TRY IT: The word "uframeCtr" may appear in some lines of the data; copy every such line.

(Stored dataset items)
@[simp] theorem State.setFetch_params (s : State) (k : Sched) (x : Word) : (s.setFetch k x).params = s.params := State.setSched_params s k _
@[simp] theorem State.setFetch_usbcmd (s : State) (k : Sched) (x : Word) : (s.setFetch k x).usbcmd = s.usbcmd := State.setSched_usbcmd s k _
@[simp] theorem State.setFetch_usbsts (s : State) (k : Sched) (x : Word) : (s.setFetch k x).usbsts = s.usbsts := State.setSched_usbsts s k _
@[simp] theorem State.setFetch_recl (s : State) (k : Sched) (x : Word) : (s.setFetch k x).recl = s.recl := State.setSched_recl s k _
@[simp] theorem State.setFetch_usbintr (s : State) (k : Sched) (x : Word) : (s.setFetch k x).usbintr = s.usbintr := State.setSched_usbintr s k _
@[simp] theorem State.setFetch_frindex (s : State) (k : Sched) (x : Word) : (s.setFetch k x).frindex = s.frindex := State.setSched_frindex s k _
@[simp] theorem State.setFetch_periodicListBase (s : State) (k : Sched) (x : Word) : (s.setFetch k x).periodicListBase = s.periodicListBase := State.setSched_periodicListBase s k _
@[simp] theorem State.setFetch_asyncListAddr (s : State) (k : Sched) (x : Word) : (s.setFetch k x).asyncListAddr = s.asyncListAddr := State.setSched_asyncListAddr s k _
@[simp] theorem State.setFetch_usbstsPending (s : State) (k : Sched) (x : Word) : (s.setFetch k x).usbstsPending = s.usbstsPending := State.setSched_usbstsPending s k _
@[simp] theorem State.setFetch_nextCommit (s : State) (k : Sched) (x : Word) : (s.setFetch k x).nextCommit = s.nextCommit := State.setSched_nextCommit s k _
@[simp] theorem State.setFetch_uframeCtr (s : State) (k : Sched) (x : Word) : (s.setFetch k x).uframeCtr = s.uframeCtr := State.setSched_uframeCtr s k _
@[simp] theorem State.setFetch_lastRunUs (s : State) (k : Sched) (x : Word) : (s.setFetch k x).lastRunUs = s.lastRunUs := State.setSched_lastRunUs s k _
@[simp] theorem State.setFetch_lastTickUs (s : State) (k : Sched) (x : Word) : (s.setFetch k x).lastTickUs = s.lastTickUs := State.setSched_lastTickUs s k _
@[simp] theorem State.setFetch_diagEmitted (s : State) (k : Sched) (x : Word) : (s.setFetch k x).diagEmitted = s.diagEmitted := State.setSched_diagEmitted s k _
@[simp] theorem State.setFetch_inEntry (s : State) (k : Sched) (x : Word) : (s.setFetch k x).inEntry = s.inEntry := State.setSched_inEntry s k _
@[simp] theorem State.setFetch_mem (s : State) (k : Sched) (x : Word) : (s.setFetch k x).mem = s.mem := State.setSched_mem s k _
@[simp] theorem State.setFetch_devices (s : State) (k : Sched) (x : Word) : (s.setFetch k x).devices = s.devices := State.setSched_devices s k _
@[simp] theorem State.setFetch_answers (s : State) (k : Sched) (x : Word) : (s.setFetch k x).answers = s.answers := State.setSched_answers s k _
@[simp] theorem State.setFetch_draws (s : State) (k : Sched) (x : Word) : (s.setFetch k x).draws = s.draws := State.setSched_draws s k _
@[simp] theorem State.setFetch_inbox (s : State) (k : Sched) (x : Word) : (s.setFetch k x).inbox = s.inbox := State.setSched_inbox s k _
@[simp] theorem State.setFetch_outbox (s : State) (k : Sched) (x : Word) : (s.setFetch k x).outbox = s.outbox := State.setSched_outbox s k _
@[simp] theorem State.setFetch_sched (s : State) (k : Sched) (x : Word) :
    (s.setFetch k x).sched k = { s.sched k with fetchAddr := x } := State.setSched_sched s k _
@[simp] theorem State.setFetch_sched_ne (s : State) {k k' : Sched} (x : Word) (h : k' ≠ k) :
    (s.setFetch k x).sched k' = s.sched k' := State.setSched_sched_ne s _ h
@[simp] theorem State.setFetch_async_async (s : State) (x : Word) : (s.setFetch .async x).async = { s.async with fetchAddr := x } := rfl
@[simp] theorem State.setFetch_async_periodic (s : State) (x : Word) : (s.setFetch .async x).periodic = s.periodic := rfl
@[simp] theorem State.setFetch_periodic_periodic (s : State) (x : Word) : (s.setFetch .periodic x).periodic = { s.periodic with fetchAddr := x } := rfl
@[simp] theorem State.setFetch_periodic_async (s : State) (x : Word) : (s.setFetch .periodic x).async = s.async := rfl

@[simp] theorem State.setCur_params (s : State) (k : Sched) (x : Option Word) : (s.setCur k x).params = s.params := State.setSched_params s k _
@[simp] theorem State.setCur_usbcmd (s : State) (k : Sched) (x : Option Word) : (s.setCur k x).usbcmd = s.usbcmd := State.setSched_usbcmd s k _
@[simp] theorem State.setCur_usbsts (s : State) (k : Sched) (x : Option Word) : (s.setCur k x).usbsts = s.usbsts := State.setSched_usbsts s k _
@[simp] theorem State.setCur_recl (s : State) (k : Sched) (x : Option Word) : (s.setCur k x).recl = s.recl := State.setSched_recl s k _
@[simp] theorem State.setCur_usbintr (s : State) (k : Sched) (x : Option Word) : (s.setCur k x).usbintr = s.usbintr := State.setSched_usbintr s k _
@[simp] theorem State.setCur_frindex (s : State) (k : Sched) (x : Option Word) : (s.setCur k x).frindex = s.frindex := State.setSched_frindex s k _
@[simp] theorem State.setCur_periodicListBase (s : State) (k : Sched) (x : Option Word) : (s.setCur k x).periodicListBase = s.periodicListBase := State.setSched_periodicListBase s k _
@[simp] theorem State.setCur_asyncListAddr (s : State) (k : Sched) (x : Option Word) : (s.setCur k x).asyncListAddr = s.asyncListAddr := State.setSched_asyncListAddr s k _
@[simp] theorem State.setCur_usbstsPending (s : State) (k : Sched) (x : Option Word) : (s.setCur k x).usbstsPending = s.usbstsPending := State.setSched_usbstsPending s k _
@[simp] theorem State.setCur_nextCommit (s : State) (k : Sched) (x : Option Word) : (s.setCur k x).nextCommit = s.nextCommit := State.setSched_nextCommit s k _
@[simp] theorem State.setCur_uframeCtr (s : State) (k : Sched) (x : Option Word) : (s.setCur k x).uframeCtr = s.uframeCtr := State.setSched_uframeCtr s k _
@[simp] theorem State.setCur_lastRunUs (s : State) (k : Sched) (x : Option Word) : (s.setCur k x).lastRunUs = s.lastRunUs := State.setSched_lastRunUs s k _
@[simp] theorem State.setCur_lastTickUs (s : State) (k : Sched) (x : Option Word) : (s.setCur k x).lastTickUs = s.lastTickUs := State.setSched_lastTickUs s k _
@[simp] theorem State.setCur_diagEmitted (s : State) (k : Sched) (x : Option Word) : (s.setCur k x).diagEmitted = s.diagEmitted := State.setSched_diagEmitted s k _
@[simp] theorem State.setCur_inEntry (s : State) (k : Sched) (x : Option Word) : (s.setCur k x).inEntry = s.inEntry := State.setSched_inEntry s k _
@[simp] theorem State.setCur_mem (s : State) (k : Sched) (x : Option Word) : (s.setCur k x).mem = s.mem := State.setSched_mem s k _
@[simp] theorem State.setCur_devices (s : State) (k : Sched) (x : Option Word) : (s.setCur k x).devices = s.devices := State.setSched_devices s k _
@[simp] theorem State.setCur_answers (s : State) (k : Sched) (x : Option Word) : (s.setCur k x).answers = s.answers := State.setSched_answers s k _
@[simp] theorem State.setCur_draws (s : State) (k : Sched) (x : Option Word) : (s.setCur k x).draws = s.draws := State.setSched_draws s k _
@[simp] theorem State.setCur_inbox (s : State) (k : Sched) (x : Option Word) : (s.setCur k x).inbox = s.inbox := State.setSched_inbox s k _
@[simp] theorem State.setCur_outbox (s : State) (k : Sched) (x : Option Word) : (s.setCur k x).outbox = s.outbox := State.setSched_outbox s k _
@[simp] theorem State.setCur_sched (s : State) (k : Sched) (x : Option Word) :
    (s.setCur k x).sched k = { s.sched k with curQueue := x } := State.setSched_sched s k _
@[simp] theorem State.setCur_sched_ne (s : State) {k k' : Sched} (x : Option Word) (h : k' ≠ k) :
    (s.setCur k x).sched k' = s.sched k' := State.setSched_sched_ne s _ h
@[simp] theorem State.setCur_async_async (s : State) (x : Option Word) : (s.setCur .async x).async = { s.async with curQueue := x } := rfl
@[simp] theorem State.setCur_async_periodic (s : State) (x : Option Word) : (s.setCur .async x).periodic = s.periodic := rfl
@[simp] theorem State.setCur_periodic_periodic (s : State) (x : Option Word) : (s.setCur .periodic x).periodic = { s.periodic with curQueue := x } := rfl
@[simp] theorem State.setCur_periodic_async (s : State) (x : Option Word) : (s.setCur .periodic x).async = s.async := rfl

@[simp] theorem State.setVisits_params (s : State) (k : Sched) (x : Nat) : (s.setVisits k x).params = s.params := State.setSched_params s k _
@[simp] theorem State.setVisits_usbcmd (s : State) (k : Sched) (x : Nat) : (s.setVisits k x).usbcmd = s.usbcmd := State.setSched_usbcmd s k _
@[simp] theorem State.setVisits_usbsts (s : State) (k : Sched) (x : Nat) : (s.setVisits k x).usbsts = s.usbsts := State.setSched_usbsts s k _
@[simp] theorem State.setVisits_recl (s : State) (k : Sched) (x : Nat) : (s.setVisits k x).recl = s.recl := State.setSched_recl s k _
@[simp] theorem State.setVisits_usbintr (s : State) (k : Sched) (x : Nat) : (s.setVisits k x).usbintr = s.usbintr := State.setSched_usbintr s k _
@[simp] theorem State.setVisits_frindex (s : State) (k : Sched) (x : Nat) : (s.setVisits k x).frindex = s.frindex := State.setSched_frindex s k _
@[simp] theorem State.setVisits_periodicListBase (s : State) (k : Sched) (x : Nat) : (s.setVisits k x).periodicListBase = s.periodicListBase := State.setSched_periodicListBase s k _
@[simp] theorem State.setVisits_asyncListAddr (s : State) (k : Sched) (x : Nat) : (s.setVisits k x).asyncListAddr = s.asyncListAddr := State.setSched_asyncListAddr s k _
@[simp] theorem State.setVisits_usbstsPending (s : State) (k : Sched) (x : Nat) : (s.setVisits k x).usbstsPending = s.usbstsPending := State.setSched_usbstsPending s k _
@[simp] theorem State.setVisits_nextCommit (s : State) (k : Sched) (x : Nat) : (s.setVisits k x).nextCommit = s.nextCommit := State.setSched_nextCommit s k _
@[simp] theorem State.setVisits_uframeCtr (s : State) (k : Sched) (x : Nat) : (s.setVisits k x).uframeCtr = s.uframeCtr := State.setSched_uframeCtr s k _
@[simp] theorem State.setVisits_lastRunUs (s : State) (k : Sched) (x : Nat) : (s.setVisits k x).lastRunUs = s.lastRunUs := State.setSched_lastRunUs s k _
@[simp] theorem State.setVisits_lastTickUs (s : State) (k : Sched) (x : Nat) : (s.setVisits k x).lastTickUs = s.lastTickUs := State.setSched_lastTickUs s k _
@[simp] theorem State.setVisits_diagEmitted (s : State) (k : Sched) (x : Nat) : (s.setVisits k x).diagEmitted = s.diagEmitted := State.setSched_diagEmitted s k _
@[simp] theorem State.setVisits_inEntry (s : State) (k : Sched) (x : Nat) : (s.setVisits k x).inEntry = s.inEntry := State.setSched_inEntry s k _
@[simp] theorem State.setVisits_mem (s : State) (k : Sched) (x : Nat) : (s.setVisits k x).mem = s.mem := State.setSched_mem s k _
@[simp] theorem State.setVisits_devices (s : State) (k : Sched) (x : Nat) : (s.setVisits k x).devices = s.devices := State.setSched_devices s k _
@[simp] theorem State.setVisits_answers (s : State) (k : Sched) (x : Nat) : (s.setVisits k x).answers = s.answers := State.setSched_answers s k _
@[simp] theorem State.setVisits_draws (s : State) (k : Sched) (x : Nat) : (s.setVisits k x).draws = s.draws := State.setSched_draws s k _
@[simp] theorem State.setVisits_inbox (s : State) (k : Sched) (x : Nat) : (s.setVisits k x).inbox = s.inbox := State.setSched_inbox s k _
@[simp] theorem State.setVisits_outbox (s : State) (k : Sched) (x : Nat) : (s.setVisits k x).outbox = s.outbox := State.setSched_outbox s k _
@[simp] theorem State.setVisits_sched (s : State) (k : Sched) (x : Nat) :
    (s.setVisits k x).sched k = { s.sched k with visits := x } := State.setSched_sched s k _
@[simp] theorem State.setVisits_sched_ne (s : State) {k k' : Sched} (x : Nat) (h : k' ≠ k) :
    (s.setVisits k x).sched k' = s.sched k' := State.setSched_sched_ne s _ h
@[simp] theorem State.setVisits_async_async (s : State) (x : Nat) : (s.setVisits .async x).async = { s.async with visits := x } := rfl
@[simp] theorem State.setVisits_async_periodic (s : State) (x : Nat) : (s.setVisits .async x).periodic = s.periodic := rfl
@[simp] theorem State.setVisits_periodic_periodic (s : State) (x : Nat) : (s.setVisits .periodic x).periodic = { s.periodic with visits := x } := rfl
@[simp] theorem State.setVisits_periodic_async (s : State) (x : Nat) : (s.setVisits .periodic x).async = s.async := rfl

YOUR SOLUTION:
@[simp] theorem State.setFetch_uframeCtr (s : State) (k : Sched) (x : Word) : (s.setFetch k x).uframeCtr = s.uframeCtr := State.setSched_uframeCtr s k _
@[simp] theorem State.setCur_uframeCtr (s : State) (k : Sched) (x : Option Word) : (s.setCur k x).uframeCtr = s.uframeCtr := State.setSched_uframeCtr s k _
@[simp] theorem State.setVisits_uframeCtr (s : State) (k : Sched) (x : Nat) : (s.setVisits k x).uframeCtr = s.uframeCtr := State.setSched_uframeCtr s k _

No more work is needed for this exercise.